Not 100% certain but pretty sure that this was an old law that was changed quite awhile ago to allow foreigners to own property.


----------



## Homeless (Jul 31, 2012)

Foreigners like Egyptians can own 100 percent of the property. In Sinai there can a be a bit of confusion as there are properties that are 99 year leasehold which applies to both foreigners and Egyptians. This happened as a result of a change in law that used to allow full ownership to the 99 year leasehold. That law may change back to full ownership again.

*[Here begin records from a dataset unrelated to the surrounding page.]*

theorem commitIntent_keepsLaws (p : List Byte) (s : State) : KeepsLaws s (commitIntent p s) := by
  unfold commitIntent
  dsimp only
  split
  · exact refuse_keepsLaws _ _ s
  · split
    · exact refuse_keepsLaws _ _ s
    · split
      · split
        · exact refuse_keepsLaws _ _ s
        · split
          · exact refuse_keepsLaws _ _ s
          · exact ((setIntent_steady _ _ s).trans (announce_steady _ _)).toKeepsLaws.trans (respondOk_keepsLaws _ _ _)
      · exact refuse_keepsLaws _ _ s

theorem withdraw_keepsLaws (p : List Byte) (s : State) : KeepsLaws s (withdraw p s) := by
  unfold withdraw
  dsimp only
  split
  · exact refuse_keepsLaws _ _ s
  · split
    · exact (endIntent_steady _ s).toKeepsLaws.trans (respondOk_keepsLaws _ _ _)
    · exact refuse_keepsLaws _ _ s

/-! ## Resets, the load, the passing of a millisecond -/

/-- A part whose transmitter holds nothing and whose trace lines are dark obeys the law of the lines. -/
theorem lineLaw_of_silent (t : State) (hq : t.sct.queue = []) (hv : t.sct.service = none) (hd : ∀ x ∈ t.degrees, x.txWord = none) :
    t.lineLaw := by
  refine ⟨fun h => absurd hq h, fun h => absurd hv h, fun h => ?_, fun x hx h => absurd (hd x hx) h⟩
  obtain ⟨v, d, hs, -⟩ := (scTx_ne_none_iff t).1 h
  cases hv.symm.trans hs

/-- An empty table holds nothing. -/
theorem place_replicate_none {α : Type} (n p : Nat) : place (List.replicate n (none : Option α)) p = none := by
  unfold place
  rw [List.getElem?_replicate]
  split <;> rfl

/-- A database with empty intent tables and no epoch pending obeys its law. -/
theorem deviceReset_tdb_law : Tdb.deviceReset.Law :=
  ⟨fun p _ _ _ h => (by cases (place_replicate_none 32 p).symm.trans h),
    fun p _ _ _ h => (by cases (place_replicate_none 32 p).symm.trans h), fun h => by cases h⟩

theorem heldInReset_lineLaw (store : List StoreWord) (pending : List Instr) : (State.heldInReset store pending).lineLaw :=
  lineLaw_of_silent _ rfl rfl fun x hx => by rw [List.eq_of_mem_replicate hx]; rfl

theorem heldInReset_bounded (store : List StoreWord) (pending : List Instr) : (State.heldInReset store pending).bounded :=
  (bounded_iff _).2 ⟨⟨Nat.zero_le _, Nat.zero_le _, Nat.zero_le _⟩, queueLaw_nil, ⟨Nat.zero_le _, List.nodup_nil⟩, Nat.zero_le _⟩

theorem heldInReset_sized (store : List StoreWord) (pending : List Instr) (h : store.length = 70) :
    (State.heldInReset store pending).sized :=
  ⟨rfl, rfl, rfl, rfl, rfl, rfl, rfl, rfl, rfl, h, rfl, rfl, rfl⟩

theorem deviceReset_keepsLaws (s : State) : KeepsLaws s (deviceReset s) where
  sized := fun ⟨_, _, _, _, _, _, _, _, _, hs, _⟩ => heldInReset_sized _ _ hs
  bounded := fun _ => heldInReset_bounded _ _
  database := fun _ => deviceReset_tdb_law
  lines := fun _ => heldInReset_lineLaw _ _

theorem released_keepsLaws (s : State) : KeepsLaws s s.released :=
  (KeepsLaws.withInReset s false).trans
    (.withPsr _ { s.psr with loadTimer := some Config.loadMs, loadIndex := 0 } rfl (fun _ h => h) id id)

theorem releaseReset_keepsLaws (s : State) : KeepsLaws s (releaseReset s) := by
  unfold releaseReset
  split
  · exact released_keepsLaws s
  · exact .refl s

theorem restartBlocks_keepsLaws (s : State) : KeepsLaws s (restartBlocks s) where
  sized := fun ⟨_, _, _, _, _, hd, hm, _, hp, hs, _, hmon, hcls⟩ =>
    ⟨rfl, rfl, rfl, rfl, rfl, (List.length_map _).trans hd, hm, rfl, hp, hs, rfl, hmon, hcls⟩
  bounded := fun b => by
    obtain ⟨⟨_, hh, hg⟩, _, _, hf⟩ := (bounded_iff s).1 b
    exact (bounded_iff _).2 ⟨⟨Nat.zero_le _, hh, hg⟩, queueLaw_nil, ⟨Nat.zero_le _, List.nodup_nil⟩, hf⟩
  database := fun _ => deviceReset_tdb_law
  lines := fun _ => lineLaw_of_silent _ rfl rfl fun x hx => by
    obtain ⟨y, -, rfl⟩ := List.mem_map.1 hx
    rfl

theorem restart_keepsLaws (p : List Byte) (s : State) : KeepsLaws s (restart p s) := by
  have hr := (respondOk_keepsLaws cmdRestart [] s).trans (restartBlocks_keepsLaws _)
  unfold restart
  split
  · exact refuse_keepsLaws _ _ s
  · split
    · exact refuse_keepsLaws _ _ s
    · dsimp only
      split
      · exact hr.trans (catchUpAll_steady _).toKeepsLaws
      · exact hr

theorem loadWord_keepsLaws (s : State) : KeepsLaws s (loadWord s) := by
  unfold loadWord Psr.readNext
  split
  · split
    · exact .withPsr s _ rfl (fun _ h => (List.length_set ..).trans h) id id
    · exact .withPsr s _ rfl (fun _ h => h) id id
  · exact .refl s

theorem loaded_keepsLaws (s : State) : KeepsLaws s (setPsr s.psr.loaded s) :=
  .withPsr s _ rfl (fun h _ => (List.length_map _).trans h) (fun _ => by simp [Psr.loaded, loadParams, Config.degrees])
    fun _ => by simp [Psr.loaded, loadParams, Config.slots]

theorem seedGenerator_keepsLaws (s : State) : KeepsLaws s (seedGenerator s) :=
  .withSct s _ id .inl .inl fun v d hs hp => .inl ⟨(scTx_ne_none_iff s).2 ⟨v, d, hs, hp⟩, rfl⟩

/-- The station state leaves LOADING, where the lines are silent (R14, R36). -/
theorem setStation_keepsLaws (x : Station) (s : State) (h : s.dir.station = .loading) : KeepsLaws s (setStation x s) := by
  have ht : s.transmits = false := by simp [State.transmits, h]
  have ha : s.active = false := by simp [State.active, h]
  exact .withDir s _ rfl (fun e => by rw [ht] at e; cases e) (fun e => by rw [ha] at e; cases e)

theorem enterStandby_keepsLaws (s : State) : KeepsLaws s (enterStandby s) :=
  (beginWords_steady _).toKeepsLaws.after (withTdb_flags_keepsLaws s _ rfl rfl rfl rfl id)

theorem enterFaulted_keepsLaws (s : State) : KeepsLaws s (enterFaulted s) := (raise_keepsLaws _ _).after (.withScr s _ id)

theorem endLoad_keepsLaws (s : State) : KeepsLaws s (endLoad s) := by
  unfold endLoad
  split
  · rename_i hl
    have hst : s.dir.station = .loading := by
      simp only [State.loadRuns, Bool.and_eq_true, decide_eq_true_eq] at hl
      exact hl.1
    dsimp only
    generalize ht : (if s.psr.firstLoad = true then seedGenerator (setPsr s.psr.loaded s) else setPsr s.psr.loaded s) = t
    have htk : KeepsLaws s t := by
      subst ht
      split
      · exact (loaded_keepsLaws s).trans (seedGenerator_keepsLaws _)
      · exact loaded_keepsLaws s
    have htd : t.dir.station = .loading := by
      subst ht
      split <;> exact hst
    split
    · exact ((htk.trans (setStation_keepsLaws _ t htd)).trans (applyLoad_steady _).toKeepsLaws).trans (enterFaulted_keepsLaws _)
    · exact ((htk.trans (setStation_keepsLaws _ t htd)).trans (applyLoad_steady _).toKeepsLaws).trans (enterStandby_keepsLaws _)
  · exact .refl s

theorem endStoreWrite_keepsLaws (s : State) : KeepsLaws s (endStoreWrite s) := by
  unfold endStoreWrite
  split
  · exact .withPsr s _ (List.length_set ..) (fun _ h => h) id id
  · exact .refl s

theorem writeStoreWord_keepsLaws (p : List Byte) (s : State) : KeepsLaws s (writeStoreWord p s) := by
  unfold writeStoreWord
  dsimp only
  split
  · exact refuse_keepsLaws _ _ s
  · split
    · exact refuse_keepsLaws _ _ s
    · split
      · exact refuse_keepsLaws _ _ s
      · exact (respondOk_keepsLaws _ _ _).after (.withPsr s _ rfl (fun _ h => h) id id)

theorem service_tick_sends (v : Service) (d : Option Bool) : v.tick.phase = .send d ↔ v.phase = .send d := by
  cases hp : v.phase <;> simp [Service.tick, hp]

theorem staged_tick (l : List (Option StagedIntent)) (p : Nat) :
    place (l.map fun e => e.map StagedIntent.tick) p = (place l p).map StagedIntent.tick := place_map _ l p

/-- A millisecond keeps the laws: timers run, and nothing that they time changes. -/
theorem tickAll_keepsLaws (s : State) : KeepsLaws s (tickAll s) where
  sized := fun h => by
    simpa only [State.sized, tickAll, Dir.tick, Tdb.tick, Psr.tick, List.length_map] using h
  bounded := fun b => by
    obtain ⟨hr, rest⟩ := (bounded_iff s).1 b
    refine (bounded_iff _).2 ⟨?_, rest⟩
    simp only [tickAll, Scr.tick]
    split
    · exact hr
    · exact hr
  database := fun ⟨hi, hj, hp⟩ => by
    refine ⟨fun p q a b ha hb hu he => ?_, hj, hp⟩
    obtain ⟨x, hx, rfl⟩ := Option.map_eq_some_iff.1 ((staged_tick _ p).symm.trans ha)
    obtain ⟨y, hy, rfl⟩ := Option.map_eq_some_iff.1 ((staged_tick _ q).symm.trans hb)
    exact hi p q x y hx hy hu he
  lines := fun ⟨hq, hv, hm, hd⟩ => by
    refine ⟨hq, fun h => hv fun hn => h (by simp [tickAll, Sct.tick, hn]), fun h => ?_, fun y hy => ?_⟩
    · obtain ⟨w, d, hs, hp⟩ := (scTx_ne_none_iff _).1 h
      obtain ⟨v, hsv, rfl⟩ := Option.map_eq_some_iff.1 hs
      exact hm ((scTx_ne_none_iff s).2 ⟨v, d, hsv, (service_tick_sends v d).1 hp⟩)
    · obtain ⟨x, hx, rfl⟩ := List.mem_map.1 hy
      exact hd x hx

theorem tick_keepsLaws (s : State) : KeepsLaws s (tick s) := live_keepsLaws _ s (tickAll_keepsLaws s)

/-! ## The commands that act on the port, the indications, mute and START -/

theorem muteCommand_keepsLaws (p : List Byte) (s : State) : KeepsLaws s (muteCommand p s) :=
  (setMute_keepsLaws s).trans (respondOk_keepsLaws _ _ _)

theorem clearMuteCommand_keepsLaws (p : List Byte) (s : State) : KeepsLaws s (clearMuteCommand p s) := by
  unfold clearMuteCommand
  split
  · exact (unmute_keepsLaws s).trans (respondOk_keepsLaws _ _ _)
  · exact refuse_keepsLaws _ _ s

theorem startStation_keepsLaws (strap : BitVec 3) (p : List Byte) (s : State) : KeepsLaws s (startStation strap p s) := by
  unfold startStation
  split
  · exact (enterJoining_keepsLaws strap [] s).trans (respondOk_keepsLaws _ _ _)
  · exact refuse_keepsLaws _ _ s

theorem readResponse_keepsLaws (n : Nat) (s : State) : KeepsLaws s (readResponse n s) := by
  unfold readResponse
  split
  · exact clockZeros_keepsLaws _ s
  · exact .withLrp s _

theorem ignoreTransaction_keepsLaws (bits : List Bool) (s : State) : KeepsLaws s (ignoreTransaction bits s) := by
  unfold ignoreTransaction
  split
  · exact clockZeros_keepsLaws _ s
  · split
    · exact (clockZeros_keepsLaws _ s).trans (ignore_keepsLaws _)
    · exact .refl s

theorem refuseUnknown_keepsLaws (c : Byte) (rest : List Byte) (s : State) : KeepsLaws s (refuseUnknown c rest s) := by
  unfold refuseUnknown
  split
  · exact .refl s
  · exact endTransaction_keepsLaws _ _ s fun u => refuse_keepsLaws _ _ u

theorem readDirectoryEntry_keepsLaws (p : List Byte) (s : State) : KeepsLaws s (readDirectoryEntry p s) := by
  unfold readDirectoryEntry
  dsimp only
  split
  · exact respondOk_keepsLaws _ _ s
  · exact refuse_keepsLaws _ _ s

theorem readDegree_keepsLaws (p : List Byte) (s : State) : KeepsLaws s (readDegree p s) := by
  unfold readDegree
  dsimp only
  split
  · exact respondOk_keepsLaws _ _ s
  · exact refuse_keepsLaws _ _ s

In any case, as I mentioned the law applies to foreigners and Egyptians alike.


----------



## Homeless (Jul 31, 2012)

And then came Qandil!!!!!!!!!

Residents of Egyptian Sinai will finally enjoy the right to own land in the peninsula after Prime Minister Hisham Qandil issued a decision laying out purchase procedures for would-be local landowners, Egypt's official news agency MENA reported on Monday.


Qandil stated that all those applying to purchase land plots in Sinai must have two documents: proof that they do not have a second nationality, and a certificate confirming that both parents are Egyptian.

The prime minister added that both Egyptian individuals and corporations would be eligible to own Sinai land, noting that purchases would be done through public bids.

Foreign corporations eying investment projects in Sinai, meanwhile, will be granted contracts on a usufruct basis, Qandil said.

During the era of ousted president Hosni Mubarak, Sinai-based Egyptians and Bedouin tribesmen had campaigned for the amendment of existing laws banning them from land ownership in Sinai for ostensible "security" reasons since Egypt regained the peninsula from Israel in 1981.

According to Qandil, the move will serve to boost development in Sinai by encouraging local investors who will be offered generous facilities and easy-to-meet terms and conditions.

600,000 Egyptian Bedouins live in Sinai and have complained for many years that the central government neglects provision of basic health, education and other services to local residents.

Residents of Egypt's Sinai to be allowed to own local land: PM - Politics - Egypt - Ahram Online


----------



## Biffy (May 22, 2012)

I can only repeat what I was told by out bank when I enquired about owning a property down there.
They were very clear on the information.

They told me I would soon not be allowed to but property outright / 100%.
51% would have to be owned by an EGyptian national!

No point in making it up - it is what I was told and informed when I enquired!

ANd after a total change in regime - do you not think that they can change any rules that they want.
Expecially pertaining to such as this kind of topic - considering that they want the a different kind of tourism (Islamic) and Sharm, etc. more for the Egyptians!!!


----------



## mamasue (Oct 7, 2008)

My advice, after seeing many property deals go upside down would be....
If you can't afford to lose the money, don't invest!

I was told long ago by a friend, a real estate agent "off-plan is aimed at the British... they're the only ones gullible enough to buy"

If I was now thinking of going back to Egypt, (I'm not!!) I'd do exactly what I did last time... rent for a few years, then think again....
I have a friend (Russian) who owns 2 flats in Hurghada in a building that was never completed..(She was told it would be completed within 2 months). who wants to move away, after 10 years there, and can't sell the flats for anywhere near her purchase price!


----------